- _YOUR GOAL_:
Nothing outside the stretch is wanted. Repeat exactly the lines of the listing below from the one that contains "theorem Laws.EncodingLength.bmi (off" through the one that contains "Laws.EncodingLength.of_wellFormed (.bvc off)", both ends included.

- _DATA FOR THIS TASK_:
-- ==== Sys2Proof/Laws/PerInstr.lean ====
section
/-! SUPPORT. The statements made of every constructor of `Instr`, one lemma each. The family EncodingLength: the
bytes of a well-formed instruction are as many as its length (spec 30_encoding.md R59, R60). -/

namespace Sys2Proof

/-- The encoding of a well-formed instruction has the length of its mode. -/
def Laws.EncodingLength.Statement (i : Instr) : Prop :=
  i.wellFormed = true → (encode i).length = i.length

/-- The operand bytes are as many as the mode says. -/
theorem Operand.bytes_length (o : Operand) : o.bytes.length = o.mode.operandBytes := by
  cases o <;> rfl

/-- The length of an encoding that exists. -/
theorem encode_length {i : Instr} {op : Byte} (h : opcodeOf i.mnemonic i.mode = some op) :
    (encode i).length = i.length := by
  unfold encode
  rw [h]
  simp only [List.length_cons, Operand.bytes_length, Instr.length, Mode.length, Instr.mode]
  omega

/-- Every mode a rule lists has an opcode in that rule. -/
theorem opcodeOf_isSome (m : Mnemonic) (mode : Mode) (h : m.modes.contains mode = true) :
    ∃ op, opcodeOf m mode = some op := by
  cases m <;> cases mode <;> first | exact ⟨_, rfl⟩ | (revert h; decide)

theorem Laws.EncodingLength.of_wellFormed (i : Instr) : Laws.EncodingLength.Statement i := by
  intro h
  obtain ⟨op, hop⟩ := opcodeOf_isSome i.mnemonic i.mode h
  exact encode_length hop

theorem Laws.EncodingLength.lda (o : Operand) : Laws.EncodingLength.Statement (.lda o) :=
  Laws.EncodingLength.of_wellFormed (.lda o)
theorem Laws.EncodingLength.ldx (o : Operand) : Laws.EncodingLength.Statement (.ldx o) :=
  Laws.EncodingLength.of_wellFormed (.ldx o)
theorem Laws.EncodingLength.ldy (o : Operand) : Laws.EncodingLength.Statement (.ldy o) :=
  Laws.EncodingLength.of_wellFormed (.ldy o)
theorem Laws.EncodingLength.sta (o : Operand) : Laws.EncodingLength.Statement (.sta o) :=
  Laws.EncodingLength.of_wellFormed (.sta o)
theorem Laws.EncodingLength.stx (o : Operand) : Laws.EncodingLength.Statement (.stx o) :=
  Laws.EncodingLength.of_wellFormed (.stx o)
theorem Laws.EncodingLength.sty (o : Operand) : Laws.EncodingLength.Statement (.sty o) :=
  Laws.EncodingLength.of_wellFormed (.sty o)
theorem Laws.EncodingLength.tax : Laws.EncodingLength.Statement (.tax) :=
  Laws.EncodingLength.of_wellFormed (.tax)
theorem Laws.EncodingLength.tay : Laws.EncodingLength.Statement (.tay) :=
  Laws.EncodingLength.of_wellFormed (.tay)
theorem Laws.EncodingLength.tsx : Laws.EncodingLength.Statement (.tsx) :=
  Laws.EncodingLength.of_wellFormed (.tsx)
theorem Laws.EncodingLength.txa : Laws.EncodingLength.Statement (.txa) :=
  Laws.EncodingLength.of_wellFormed (.txa)
theorem Laws.EncodingLength.txs : Laws.EncodingLength.Statement (.txs) :=
  Laws.EncodingLength.of_wellFormed (.txs)
theorem Laws.EncodingLength.tya : Laws.EncodingLength.Statement (.tya) :=
  Laws.EncodingLength.of_wellFormed (.tya)
theorem Laws.EncodingLength.pha : Laws.EncodingLength.Statement (.pha) :=
  Laws.EncodingLength.of_wellFormed (.pha)
theorem Laws.EncodingLength.php : Laws.EncodingLength.Statement (.php) :=
  Laws.EncodingLength.of_wellFormed (.php)
theorem Laws.EncodingLength.pla : Laws.EncodingLength.Statement (.pla) :=
  Laws.EncodingLength.of_wellFormed (.pla)
theorem Laws.EncodingLength.plp : Laws.EncodingLength.Statement (.plp) :=
  Laws.EncodingLength.of_wellFormed (.plp)
theorem Laws.EncodingLength.adc (o : Operand) : Laws.EncodingLength.Statement (.adc o) :=
  Laws.EncodingLength.of_wellFormed (.adc o)
theorem Laws.EncodingLength.sbc (o : Operand) : Laws.EncodingLength.Statement (.sbc o) :=
  Laws.EncodingLength.of_wellFormed (.sbc o)
theorem Laws.EncodingLength.cmp (o : Operand) : Laws.EncodingLength.Statement (.cmp o) :=
  Laws.EncodingLength.of_wellFormed (.cmp o)
theorem Laws.EncodingLength.cpx (o : Operand) : Laws.EncodingLength.Statement (.cpx o) :=
  Laws.EncodingLength.of_wellFormed (.cpx o)
theorem Laws.EncodingLength.cpy (o : Operand) : Laws.EncodingLength.Statement (.cpy o) :=
  Laws.EncodingLength.of_wellFormed (.cpy o)
theorem Laws.EncodingLength.inc (o : Operand) : Laws.EncodingLength.Statement (.inc o) :=
  Laws.EncodingLength.of_wellFormed (.inc o)
theorem Laws.EncodingLength.inx : Laws.EncodingLength.Statement (.inx) :=
  Laws.EncodingLength.of_wellFormed (.inx)
theorem Laws.EncodingLength.iny : Laws.EncodingLength.Statement (.iny) :=
  Laws.EncodingLength.of_wellFormed (.iny)
theorem Laws.EncodingLength.dec (o : Operand) : Laws.EncodingLength.Statement (.dec o) :=
  Laws.EncodingLength.of_wellFormed (.dec o)
theorem Laws.EncodingLength.dex : Laws.EncodingLength.Statement (.dex) :=
  Laws.EncodingLength.of_wellFormed (.dex)
theorem Laws.EncodingLength.dey : Laws.EncodingLength.Statement (.dey) :=
  Laws.EncodingLength.of_wellFormed (.dey)
theorem Laws.EncodingLength.and (o : Operand) : Laws.EncodingLength.Statement (.and o) :=
  Laws.EncodingLength.of_wellFormed (.and o)
theorem Laws.EncodingLength.ora (o : Operand) : Laws.EncodingLength.Statement (.ora o) :=
  Laws.EncodingLength.of_wellFormed (.ora o)
theorem Laws.EncodingLength.eor (o : Operand) : Laws.EncodingLength.Statement (.eor o) :=
  Laws.EncodingLength.of_wellFormed (.eor o)
theorem Laws.EncodingLength.bit (o : Operand) : Laws.EncodingLength.Statement (.bit o) :=
  Laws.EncodingLength.of_wellFormed (.bit o)
theorem Laws.EncodingLength.asl (o : Operand) : Laws.EncodingLength.Statement (.asl o) :=
  Laws.EncodingLength.of_wellFormed (.asl o)
theorem Laws.EncodingLength.lsr (o : Operand) : Laws.EncodingLength.Statement (.lsr o) :=
  Laws.EncodingLength.of_wellFormed (.lsr o)
theorem Laws.EncodingLength.rol (o : Operand) : Laws.EncodingLength.Statement (.rol o) :=
  Laws.EncodingLength.of_wellFormed (.rol o)
theorem Laws.EncodingLength.ror (o : Operand) : Laws.EncodingLength.Statement (.ror o) :=
  Laws.EncodingLength.of_wellFormed (.ror o)
theorem Laws.EncodingLength.bpl (off : Byte) : Laws.EncodingLength.Statement (.bpl off) :=
  Laws.EncodingLength.of_wellFormed (.bpl off)
theorem Laws.EncodingLength.bmi (off : Byte) : Laws.EncodingLength.Statement (.bmi off) :=
  Laws.EncodingLength.of_wellFormed (.bmi off)
theorem Laws.EncodingLength.bvc (off : Byte) : Laws.EncodingLength.Statement (.bvc off) :=
  Laws.EncodingLength.of_wellFormed (.bvc off)
theorem Laws.EncodingLength.bvs (off : Byte) : Laws.EncodingLength.Statement (.bvs off) :=
  Laws.EncodingLength.of_wellFormed (.bvs off)
theorem Laws.EncodingLength.bcc (off : Byte) : Laws.EncodingLength.Statement (.bcc off) :=
  Laws.EncodingLength.of_wellFormed (.bcc off)
theorem Laws.EncodingLength.bcs (off : Byte) : Laws.EncodingLength.Statement (.bcs off) :=
  Laws.EncodingLength.of_wellFormed (.bcs off)
theorem Laws.EncodingLength.bne (off : Byte) : Laws.EncodingLength.Statement (.bne off) :=
  Laws.EncodingLength.of_wellFormed (.bne off)
theorem Laws.EncodingLength.beq (off : Byte) : Laws.EncodingLength.Statement (.beq off) :=
  Laws.EncodingLength.of_wellFormed (.beq off)
theorem Laws.EncodingLength.jmp (o : Operand) : Laws.EncodingLength.Statement (.jmp o) :=
  Laws.EncodingLength.of_wellFormed (.jmp o)
theorem Laws.EncodingLength.jsr (target : Word) : Laws.EncodingLength.Statement (.jsr target) :=
  Laws.EncodingLength.of_wellFormed (.jsr target)
theorem Laws.EncodingLength.rts : Laws.EncodingLength.Statement (.rts) :=
  Laws.EncodingLength.of_wellFormed (.rts)
theorem Laws.EncodingLength.rti : Laws.EncodingLength.Statement (.rti) :=
  Laws.EncodingLength.of_wellFormed (.rti)
theorem Laws.EncodingLength.clc : Laws.EncodingLength.Statement (.clc) :=
  Laws.EncodingLength.of_wellFormed (.clc)
theorem Laws.EncodingLength.sec : Laws.EncodingLength.Statement (.sec) :=
  Laws.EncodingLength.of_wellFormed (.sec)
theorem Laws.EncodingLength.cli : Laws.EncodingLength.Statement (.cli) :=
  Laws.EncodingLength.of_wellFormed (.cli)
theorem Laws.EncodingLength.sei : Laws.EncodingLength.Statement (.sei) :=
  Laws.EncodingLength.of_wellFormed (.sei)
theorem Laws.EncodingLength.clv : Laws.EncodingLength.Statement (.clv) :=
  Laws.EncodingLength.of_wellFormed (.clv)
theorem Laws.EncodingLength.cld : Laws.EncodingLength.Statement (.cld) :=
  Laws.EncodingLength.of_wellFormed (.cld)
theorem Laws.EncodingLength.sed : Laws.EncodingLength.Statement (.sed) :=
  Laws.EncodingLength.of_wellFormed (.sed)
theorem Laws.EncodingLength.nop : Laws.EncodingLength.Statement (.nop) :=
  Laws.EncodingLength.of_wellFormed (.nop)
theorem Laws.EncodingLength.brk : Laws.EncodingLength.Statement (.brk) :=
  Laws.EncodingLength.of_wellFormed (.brk)

end Sys2Proof
end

- _RESULT FOR THIS EXERCISE_:
theorem Laws.EncodingLength.bmi (off : Byte) : Laws.EncodingLength.Statement (.bmi off) :=
  Laws.EncodingLength.of_wellFormed (.bmi off)
theorem Laws.EncodingLength.bvc (off : Byte) : Laws.EncodingLength.Statement (.bvc off) :=
  Laws.EncodingLength.of_wellFormed (.bvc off)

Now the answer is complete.